- [What this task involves] Pull every line holding the word "else" from the data below and copy it.

- [Dataset records]
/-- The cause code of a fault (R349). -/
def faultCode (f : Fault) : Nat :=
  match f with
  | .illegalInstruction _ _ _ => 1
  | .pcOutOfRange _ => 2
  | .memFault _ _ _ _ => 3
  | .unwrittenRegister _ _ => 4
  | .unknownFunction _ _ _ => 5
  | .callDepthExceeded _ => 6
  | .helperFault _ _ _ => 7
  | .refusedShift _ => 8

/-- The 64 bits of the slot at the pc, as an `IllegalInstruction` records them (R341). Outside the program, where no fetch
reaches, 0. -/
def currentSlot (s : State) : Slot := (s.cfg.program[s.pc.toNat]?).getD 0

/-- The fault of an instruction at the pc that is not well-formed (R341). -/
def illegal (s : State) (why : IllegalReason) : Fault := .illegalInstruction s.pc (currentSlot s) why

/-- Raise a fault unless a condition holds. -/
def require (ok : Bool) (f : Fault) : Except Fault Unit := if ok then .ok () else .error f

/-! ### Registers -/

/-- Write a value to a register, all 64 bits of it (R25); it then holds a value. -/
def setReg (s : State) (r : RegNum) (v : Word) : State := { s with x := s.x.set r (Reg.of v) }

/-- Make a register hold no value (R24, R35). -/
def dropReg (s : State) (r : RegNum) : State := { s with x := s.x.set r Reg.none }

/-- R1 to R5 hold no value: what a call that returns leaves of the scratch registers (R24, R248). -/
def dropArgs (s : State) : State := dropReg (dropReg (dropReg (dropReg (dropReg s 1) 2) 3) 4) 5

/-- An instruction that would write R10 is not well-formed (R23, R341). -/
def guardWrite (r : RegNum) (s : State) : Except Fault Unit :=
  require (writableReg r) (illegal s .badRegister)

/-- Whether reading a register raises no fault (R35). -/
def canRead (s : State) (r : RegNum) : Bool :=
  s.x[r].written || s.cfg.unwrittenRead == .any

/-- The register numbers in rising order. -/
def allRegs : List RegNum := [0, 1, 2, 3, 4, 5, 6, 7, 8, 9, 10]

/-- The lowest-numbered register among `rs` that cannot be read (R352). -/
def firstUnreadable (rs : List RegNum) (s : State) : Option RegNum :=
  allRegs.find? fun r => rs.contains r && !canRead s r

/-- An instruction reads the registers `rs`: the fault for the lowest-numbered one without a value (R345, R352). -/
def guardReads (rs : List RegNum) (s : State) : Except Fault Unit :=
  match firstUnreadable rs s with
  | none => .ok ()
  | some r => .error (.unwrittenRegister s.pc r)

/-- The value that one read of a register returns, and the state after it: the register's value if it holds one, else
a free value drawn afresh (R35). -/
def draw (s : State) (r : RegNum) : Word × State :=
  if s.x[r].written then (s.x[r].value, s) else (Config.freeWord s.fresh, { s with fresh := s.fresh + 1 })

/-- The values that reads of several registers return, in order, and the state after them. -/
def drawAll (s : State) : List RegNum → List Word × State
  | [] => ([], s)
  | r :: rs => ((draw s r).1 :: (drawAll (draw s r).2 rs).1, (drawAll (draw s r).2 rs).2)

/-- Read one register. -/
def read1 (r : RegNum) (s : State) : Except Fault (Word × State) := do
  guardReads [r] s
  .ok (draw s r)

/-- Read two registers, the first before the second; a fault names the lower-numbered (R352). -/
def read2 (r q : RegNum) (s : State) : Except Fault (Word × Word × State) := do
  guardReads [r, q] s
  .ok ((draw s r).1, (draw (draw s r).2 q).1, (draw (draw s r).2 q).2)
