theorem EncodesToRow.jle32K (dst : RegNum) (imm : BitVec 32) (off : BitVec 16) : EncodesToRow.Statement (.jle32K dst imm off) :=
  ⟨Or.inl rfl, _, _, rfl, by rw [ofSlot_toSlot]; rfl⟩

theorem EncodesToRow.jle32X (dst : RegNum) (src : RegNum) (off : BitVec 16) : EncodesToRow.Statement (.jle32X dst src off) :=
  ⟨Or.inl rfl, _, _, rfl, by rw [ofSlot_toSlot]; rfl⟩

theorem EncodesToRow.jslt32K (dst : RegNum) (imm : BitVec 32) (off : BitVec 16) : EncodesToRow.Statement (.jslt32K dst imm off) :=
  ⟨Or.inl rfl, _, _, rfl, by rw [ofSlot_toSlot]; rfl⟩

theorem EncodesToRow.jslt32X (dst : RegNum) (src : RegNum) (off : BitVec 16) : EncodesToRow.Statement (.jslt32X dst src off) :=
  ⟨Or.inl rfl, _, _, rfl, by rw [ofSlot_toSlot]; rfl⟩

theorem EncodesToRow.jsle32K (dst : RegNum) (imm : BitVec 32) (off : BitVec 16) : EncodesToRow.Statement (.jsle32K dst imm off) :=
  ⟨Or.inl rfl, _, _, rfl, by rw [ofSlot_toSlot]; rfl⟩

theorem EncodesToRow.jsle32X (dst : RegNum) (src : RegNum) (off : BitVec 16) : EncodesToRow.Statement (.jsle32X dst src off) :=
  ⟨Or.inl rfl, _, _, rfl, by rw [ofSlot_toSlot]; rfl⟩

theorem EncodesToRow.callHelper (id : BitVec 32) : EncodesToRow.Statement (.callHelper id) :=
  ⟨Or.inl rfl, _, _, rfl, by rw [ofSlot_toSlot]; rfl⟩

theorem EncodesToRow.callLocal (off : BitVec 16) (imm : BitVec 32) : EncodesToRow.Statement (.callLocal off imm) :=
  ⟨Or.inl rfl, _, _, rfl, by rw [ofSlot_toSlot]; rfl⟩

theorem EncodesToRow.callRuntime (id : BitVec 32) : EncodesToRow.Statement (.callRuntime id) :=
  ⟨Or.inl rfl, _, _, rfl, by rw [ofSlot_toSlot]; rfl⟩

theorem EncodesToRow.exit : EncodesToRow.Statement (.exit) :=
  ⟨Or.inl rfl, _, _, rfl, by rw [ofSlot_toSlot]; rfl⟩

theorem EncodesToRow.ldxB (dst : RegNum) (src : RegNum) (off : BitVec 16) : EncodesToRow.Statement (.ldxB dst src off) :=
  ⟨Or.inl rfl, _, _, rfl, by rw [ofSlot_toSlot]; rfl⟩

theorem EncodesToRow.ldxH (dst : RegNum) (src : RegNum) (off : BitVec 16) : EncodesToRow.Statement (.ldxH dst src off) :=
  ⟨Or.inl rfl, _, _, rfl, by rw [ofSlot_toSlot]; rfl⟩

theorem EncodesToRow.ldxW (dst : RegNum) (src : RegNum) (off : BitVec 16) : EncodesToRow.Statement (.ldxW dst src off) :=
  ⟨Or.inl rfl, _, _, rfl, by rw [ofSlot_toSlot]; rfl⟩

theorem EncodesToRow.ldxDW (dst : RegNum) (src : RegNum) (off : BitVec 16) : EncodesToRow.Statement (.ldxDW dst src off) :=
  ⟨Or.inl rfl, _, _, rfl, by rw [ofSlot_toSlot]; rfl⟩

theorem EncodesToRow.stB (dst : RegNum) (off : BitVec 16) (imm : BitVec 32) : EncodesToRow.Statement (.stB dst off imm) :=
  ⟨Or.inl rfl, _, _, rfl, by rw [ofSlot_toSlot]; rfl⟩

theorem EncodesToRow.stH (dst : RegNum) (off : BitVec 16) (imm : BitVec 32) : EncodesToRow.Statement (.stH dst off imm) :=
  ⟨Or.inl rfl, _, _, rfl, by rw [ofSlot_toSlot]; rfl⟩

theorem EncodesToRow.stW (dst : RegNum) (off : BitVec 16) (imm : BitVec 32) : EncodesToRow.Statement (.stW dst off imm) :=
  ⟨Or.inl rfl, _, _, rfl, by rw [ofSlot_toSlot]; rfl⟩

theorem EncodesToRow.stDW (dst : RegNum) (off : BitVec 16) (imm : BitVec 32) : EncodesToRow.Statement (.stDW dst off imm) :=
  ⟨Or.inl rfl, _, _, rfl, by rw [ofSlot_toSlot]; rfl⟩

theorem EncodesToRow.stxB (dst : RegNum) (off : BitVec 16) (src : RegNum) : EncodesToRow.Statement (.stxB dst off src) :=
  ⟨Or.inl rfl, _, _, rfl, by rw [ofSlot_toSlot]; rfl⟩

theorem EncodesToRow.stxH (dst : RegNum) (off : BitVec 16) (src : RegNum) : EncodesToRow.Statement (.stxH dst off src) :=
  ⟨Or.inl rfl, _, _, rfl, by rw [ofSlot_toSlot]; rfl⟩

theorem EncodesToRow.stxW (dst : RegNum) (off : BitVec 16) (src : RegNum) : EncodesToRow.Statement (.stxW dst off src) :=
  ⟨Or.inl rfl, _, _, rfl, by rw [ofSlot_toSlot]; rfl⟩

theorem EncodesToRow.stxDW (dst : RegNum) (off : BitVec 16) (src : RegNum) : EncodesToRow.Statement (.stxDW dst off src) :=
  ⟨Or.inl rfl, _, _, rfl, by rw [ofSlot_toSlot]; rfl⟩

- [Result of this task]
def require (ok : Bool) (f : Fault) : Except Fault Unit := if ok then .ok () else .error f
/-- The value that one read of a register returns, and the state after it: the register's value if it holds one, else
  if s.x[r].written then (s.x[r].value, s) else (Config.freeWord s.fresh, { s with fresh := s.fresh + 1 })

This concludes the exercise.